**Task**
From the entries below, output the line with "two's complement. -/" and each following line up to and including the line with "def i16 (l : List", exactly as written.

**Records shown**
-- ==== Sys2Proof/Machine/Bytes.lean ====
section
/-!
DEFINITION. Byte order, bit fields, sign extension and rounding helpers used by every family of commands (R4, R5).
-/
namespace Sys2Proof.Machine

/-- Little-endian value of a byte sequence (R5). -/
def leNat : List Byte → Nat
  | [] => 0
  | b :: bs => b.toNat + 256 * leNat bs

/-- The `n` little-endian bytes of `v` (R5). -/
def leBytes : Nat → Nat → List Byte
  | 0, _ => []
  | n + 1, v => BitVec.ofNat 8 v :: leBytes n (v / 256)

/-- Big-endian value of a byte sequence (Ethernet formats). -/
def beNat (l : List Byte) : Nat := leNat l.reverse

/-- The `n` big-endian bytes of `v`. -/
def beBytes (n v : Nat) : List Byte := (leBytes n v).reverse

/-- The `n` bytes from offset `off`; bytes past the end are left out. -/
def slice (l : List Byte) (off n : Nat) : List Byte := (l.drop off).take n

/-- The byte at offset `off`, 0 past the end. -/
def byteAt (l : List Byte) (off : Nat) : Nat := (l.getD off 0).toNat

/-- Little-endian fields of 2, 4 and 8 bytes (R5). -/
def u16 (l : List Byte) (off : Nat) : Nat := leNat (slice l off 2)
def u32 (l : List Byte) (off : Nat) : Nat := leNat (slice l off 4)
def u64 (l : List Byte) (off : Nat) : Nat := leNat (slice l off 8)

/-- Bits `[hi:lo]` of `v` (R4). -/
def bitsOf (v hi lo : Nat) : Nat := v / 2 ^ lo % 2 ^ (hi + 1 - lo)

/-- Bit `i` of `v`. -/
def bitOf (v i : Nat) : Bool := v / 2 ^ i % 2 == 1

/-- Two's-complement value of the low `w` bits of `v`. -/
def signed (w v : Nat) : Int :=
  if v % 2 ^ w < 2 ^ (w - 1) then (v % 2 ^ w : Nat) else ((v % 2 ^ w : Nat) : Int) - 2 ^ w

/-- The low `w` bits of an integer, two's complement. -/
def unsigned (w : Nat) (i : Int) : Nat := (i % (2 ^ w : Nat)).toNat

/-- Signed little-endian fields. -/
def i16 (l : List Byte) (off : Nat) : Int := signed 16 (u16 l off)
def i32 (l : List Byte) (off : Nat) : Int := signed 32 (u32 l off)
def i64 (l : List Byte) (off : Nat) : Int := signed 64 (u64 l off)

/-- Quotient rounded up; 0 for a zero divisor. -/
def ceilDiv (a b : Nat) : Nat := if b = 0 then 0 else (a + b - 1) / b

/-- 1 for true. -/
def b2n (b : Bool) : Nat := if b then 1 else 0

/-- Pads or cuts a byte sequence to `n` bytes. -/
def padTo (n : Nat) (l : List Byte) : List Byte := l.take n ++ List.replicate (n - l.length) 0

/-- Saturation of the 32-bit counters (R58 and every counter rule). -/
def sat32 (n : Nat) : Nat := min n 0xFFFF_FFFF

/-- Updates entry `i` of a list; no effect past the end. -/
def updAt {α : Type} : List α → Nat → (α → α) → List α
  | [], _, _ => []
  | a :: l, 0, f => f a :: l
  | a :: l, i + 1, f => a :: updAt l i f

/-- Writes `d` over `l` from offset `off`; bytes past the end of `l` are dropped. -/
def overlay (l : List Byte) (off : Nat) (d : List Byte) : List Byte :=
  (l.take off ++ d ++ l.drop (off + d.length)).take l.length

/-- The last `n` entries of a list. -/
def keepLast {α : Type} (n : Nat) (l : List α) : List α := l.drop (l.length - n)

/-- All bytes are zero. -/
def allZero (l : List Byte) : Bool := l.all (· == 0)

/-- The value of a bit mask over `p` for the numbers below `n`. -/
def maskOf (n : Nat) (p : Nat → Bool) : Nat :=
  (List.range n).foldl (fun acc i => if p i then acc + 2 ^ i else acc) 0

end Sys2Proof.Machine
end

**Exercise result**
/-- The low `w` bits of an integer, two's complement. -/
def unsigned (w : Nat) (i : Int) : Nat := (i % (2 ^ w : Nat)).toNat

/-- Signed little-endian fields. -/
def i16 (l : List Byte) (off : Nat) : Int := signed 16 (u16 l off)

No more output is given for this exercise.